The patient underwent heart catheterization which showed severe systolic dysfunction without evidence of coronary artery disease, and was diagnosed with New York Heart Association (NYHA) class III congestive heart failure. She was treated with furosemide, beta-blockers, hydralazine and digoxin, and discharged upon symptomatic improvement. A follow-up 2-D echocardiogram, one month after the initial diagnostic echo, showed an improvement of the systolic function with an improvement in her EF to 30%.

Research demonstrates that in long-term survivors of cancer, cardiovascular disease is one of the leading causes of morbidity and mortality. This is generally attributed to anti-cancer drugs’ wide range of cardiac side effects ranching from induction of cardiac arrhythmias to severe contractile dysfunction, and fatal heart failure [12]. The cardiac related toxicities of the anthracycline family of agents as well as Trastuzumab have been well described and LVEF evaluation is commonly performed before their use [12, 15]. However, when bortezomib was approved by the federal drug administration in 2003, no recommendations were made regarding cardiac monitoring [16].

The ubiquitin-proteasome system has been shown to play a significant role in the biology of eukaryotic cells through its degradation of cellular proteins [17]. Inhibition of the ubiquitin-proteasome system has been shown to lead to hyperubiquitination of intracellular proteins [18]. Subsequent cellular studies of dilated cardiomyopathy have shown accumulation of hyperubiquitinated proteins within the myocytes [19-21] secondary to proteasome inhibition [20]. Current literature has shown that, through the hyperubiquitination of key cell cycle regulatory proteins, the pro-apoptotic/anti-apoptotic ratio within the cell is altered leading to the development of cardiomyopathy [20].

We attribute the severe reduction of the LVEF in this case to the drug therapy with bortezomib. The negative findings of coronary angiography and the lack of cardiac risk factors exclude ischemia as the cause for congestive heart failure. The patient had no prior documented history or symptoms of heart disease and the new onset cardiomegaly on heart chest X-Ray, in only three months, rules out pre-existing dilative cardiomyopathy. The lack of fever, chest pain, normal EKG and cardiac enzymes, and the clinical course made the diagnosis of viral myocarditis unlikely. Relative newly diagnosed MM in the absence of typical myocardial changes like hypertrophy, granular sparking infiltrates on the 2D echocardiogram excludes amyloid deposition from the etiology of this ‘de novo’ dilative cardiomyopathy.

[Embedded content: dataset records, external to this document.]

/-- mul (R305). -/
def Ext.mul (p q : Ext) : Ext :=
  let s := p.neg != q.neg
  match p, q with
  | .nan _, _ => .nan false
  | _, .nan _ => .nan false
  | .inf _, .zero _ => .nan false
  | .zero _, .inf _ => .nan false
  | .inf _, _ => .inf s
  | _, .inf _ => .inf s
  | .real a, .real b => .real (a * b)
  | _, _ => .zero s

/-- The quotient of VQNT (R311). -/
def Ext.div (v s : Ext) : Ext :=
  let g := v.neg != s.neg
  match v, s with
  | .nan _, _ => .nan false
  | _, .nan _ => .nan false
  | .zero _, .zero _ => .nan false
  | _, .zero _ => .inf g
  | .inf _, .inf _ => .nan false
  | _, .inf _ => .zero g
  | .inf _, _ => .inf g
  | .zero _, _ => .zero g
  | .real a, .real b => .real (a / b)

/-- The product of an element and a scale under R137, an exact 0 being +0. -/
def Ext.scaled (v s : Ext) : Ext :=
  match v.mul s with
  | .zero _ => .zero false
  | x => x

/-- The order of R306: −Inf below every finite value below +Inf, −0 below +0; NaN is below nothing. -/
def Ext.below (p q : Ext) : Bool :=
  match p, q with
  | .nan _, _ => false
  | _, .nan _ => false
  | .inf a, .inf b => a && !b
  | .inf a, _ => a
  | _, .inf b => !b
  | .zero a, .zero b => a && !b
  | x, y => decide (x.toRat < y.toRat)

/-- A format with its parameters (R108, R114, R116, R119). -/
inductive Fmt where
  /-- A minifloat: exponent and fraction bits, bias, special policy; subnormals, tie away, overflow to infinity; a fixed
  float follows R113 and R125 for fixed formats. -/
  | mf (e m : Nat) (bias : Nat) (spec : Nat) (subn tie ovf fixed : Bool)
  /-- An integer of w bits with an offset; a fixed one follows R125 for fixed formats. -/
  | int (w : Nat) (signed : Bool) (off : Int) (tie fixed : Bool)
  /-- Codes of w bits with the values listed by rising code; a NaN code; the code of NaN when there is none is that of
  the element nearest 0, or of the largest (scales). -/
  | set (w : Nat) (vals : List (Nat × ℚ)) (nan : Option Nat) (tie scale : Bool)
deriving DecidableEq, Repr

/-- FP32. -/
def f32 : Fmt := .mf 8 23 127 0 true false true true

/-- BF16. -/
def bf16 : Fmt := .mf 8 7 127 0 true false true true

/-- FP16. -/
def f16 : Fmt := .mf 5 10 15 0 true false true true

/-- A fixed integer format. -/
def fixedInt (w : Nat) : Fmt := .int w true 0 false true

/-- The integer whose n planes a BPN element stores (R130). -/
def bpnFmt (n : Nat) (signed : Bool) : Fmt := .int n signed 0 false true

/-- The format of a draft's word and table (R119 to R123). -/
def draftFmt (x : Nat) (table : List Word) : Fmt :=
  let w := bits x 2 5
  let tie := bit x 30
  match bits x 0 2 with
  | 0 => .mf (bits x 11 4) (bits x 15 4) (bits x 19 8) (bits x 27 2) (bit x 29) tie (bit x 31) false
  | 1 => .int w (bit x 7) (sextN (bits x 32 17) 17) tie false
  | 2 =>
    let nan := if bit x 49 then some (bits x 50 8) else none
    let vals := ((table.take (2 ^ w)).zipIdx).map (fun (e, c) =>
      (c, (sextN (bits e.toNat 0 13) 13 : ℚ) * pow2 (sextN (bits e.toNat 13 7) 7)))
    .set w (vals.filter (fun e => some e.1 != nan)) nan tie false
  | _ =>
    let sm := bits x 8 3
    let bias : Int := bits x 19 8
    let nan := if bit x 49 then some (2 ^ w - 1) else none
    let val (c : Nat) : ℚ :=
      if bit x 7 then ((2 ^ sm + c % 2 ^ sm : ℕ) : ℚ) * pow2 ((c / 2 ^ sm : ℕ) - bias - sm)
      else pow2 ((c : Int) - bias)
    .set w (((List.range (2 ^ w)).filter (fun c => some c != nan)).map (fun c => (c, val c))) nan tie true

/-- The width of a format (R131). -/
def Fmt.width : Fmt → Nat
  | .mf e m _ _ _ _ _ _ => 1 + e + m
  | .int w _ _ _ _ => w
  | .set w _ _ _ _ => w

/-- Whether a format is a scale draft. -/
def Fmt.isScale : Fmt → Bool
  | .set _ _ _ _ s => s
  | _ => false

/-- Whether a format's values are integers: a fixed or a draft INT. -/
def Fmt.isInt : Fmt → Bool
  | .int _ _ _ _ _ => true
  | _ => false

/-- Whether a format is a minifloat draft or fixed float. -/
def Fmt.isMf : Fmt → Bool
  | .mf _ _ _ _ _ _ _ _ => true
  | _ => false

/-! ## Decoding (R122, R123, R130) -/

/-- decode_fmt. -/
def Fmt.decode (f : Fmt) (c0 : Nat) : Ext :=
  let c := c0 % 2 ^ f.width
  match f with
  | .mf e m bias spec subn _ _ _ =>
    let s := bit c (e + m)
    let x := bits c m e
    let fr := bits c 0 m
    let top := 2 ^ e - 1
    let sign : ℚ := if s then -1 else 1
    if spec = 0 ∧ x = top ∧ fr = 0 then .inf s
    else if spec = 0 ∧ x = top then .nan s
    else if spec = 1 ∧ x = top ∧ fr = 2 ^ m - 1 then .nan s
    else if x = 0 ∧ fr = 0 then .zero s
    else if x = 0 ∧ subn then .real (sign * fr * pow2 (1 - (bias : Int) - m))
    else if x = 0 then .zero s
    else .real (sign * ((2 ^ m + fr : ℕ) : ℚ) * pow2 ((x : Int) - bias - m))
  | .int w signed off _ _ =>
    let v : Int := (if signed then sextN c w else (c : Int)) + off
    Ext.ofRat v
  | .set _ vals nan _ _ =>
    if some c = nan then .nan false else Ext.ofRat ((vals.lookup c).getD 0)

/-! ## Encoding (R124 to R130) -/

/-- The nearer of two neighbours, the second on a tie when hi is set. -/
def nearer (x lo hi : ℚ) (tieHi : Bool) : Bool :=
  if x - lo < hi - x then false else if hi - x < x - lo then true else tieHi

/-- The stochastic choice of R128 between a below and b above: whether b is taken. -/
def stochUp (x a b : ℚ) (u : Nat) : Bool := decide ((u : ℚ) < (x - a) / (b - a) * 16777216)

/-- The largest finite code of a minifloat, without its sign. -/
def mfMaxCode (e m spec : Nat) : Nat :=
  let top := (2 ^ e - 1) * 2 ^ m
  if spec = 0 then top - 1 else if spec = 1 then top + 2 ^ m - 2 else top + 2 ^ m - 1

/-- The magnitude of a minifloat code without its sign. -/
def mfMag (m : Nat) (bias : Nat) (c : Nat) : ℚ :=
  if c < 2 ^ m then (c : ℚ) * pow2 (1 - (bias : Int) - m)
  else ((2 ^ m + c % 2 ^ m : ℕ) : ℚ) * pow2 ((c / 2 ^ m : ℕ) - (bias : Int) - m)

/-- The codes next below and above a magnitude that is less than the largest finite one; equal when it is exact. -/
def mfAround (m bias : Nat) (subn : Bool) (a : ℚ) : Nat × Nat :=
  let em : Int := 1 - (bias : Int)
  if !subn ∧ a < pow2 em then (0, 2 ^ m)
  else
    let e := max (ilog2 a) em
    let k := floorQ (a / pow2 (e - m))
    let c := ((e + bias) * 2 ^ m + k - 2 ^ m).toNat
    if (k : ℚ) * pow2 (e - m) = a then (c, c) else (c, c + 1)

/-- A magnitude rounded into a minifloat (R124 to R126, R128): the code without its sign. -/
def mfRound (e m bias spec : Nat) (subn tie ovf fixed : Bool) (neg : Bool) (a : ℚ) (rnd : Nat) (sat : Bool) (u : Nat) : Nat :=
  let mc := mfMaxCode e m spec
  let mv := mfMag m bias mc
  let sp := pow2 ((mc / 2 ^ m : ℕ) - (bias : Int) - m)
  let ovfl := match rnd with
    | 1 => false
    | 2 => neg && decide (mv < a)
    | 3 => !neg && decide (mv < a)
    | _ => decide (mv + sp / 2 ≤ a)
  if ovfl then (if (fixed || ovf) && !sat then (2 ^ e - 1) * 2 ^ m else mc)
  else if mv ≤ a then mc
  else
    let (cl, ch) := mfAround m bias subn a
    let vl := mfMag m bias cl
    let vh := mfMag m bias ch
    if cl = ch then cl
    else
      let tieHi :=
        if fixed then (if rnd = 4 then true else decide (cl % 2 = 1))
        else if tie then true
        else if cl % 2 = 0 ∧ ch % 2 = 0 then Config.freeTie (e + m * 16 + bias * 256 + (if neg then 65536 else 0)) a
        else decide (cl % 2 = 1)
      let up := match rnd with
        | 1 => false
        | 2 => neg
        | 3 => !neg
        | 5 => if neg then !stochUp (-a) (-vh) (-vl) u else stochUp a vl vh u
        | _ => nearer a vl vh tieHi
      if up then ch else cl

We hypothesize that the cardiomyopathy in our patient was induced by Bortezomib through inhibition of the ubiquitin-proteasome system. The improvement of EF after just one month from the diagnosis and treatment of congestive heart failure may prove the reversibility of the effect of proteasome inhibition by this chemotherapeutic drug. As bortezomib is a new and promising therapy for multiple myeloma we recommend close monitoring of the cardiac parameters in patients undergoing this therapy.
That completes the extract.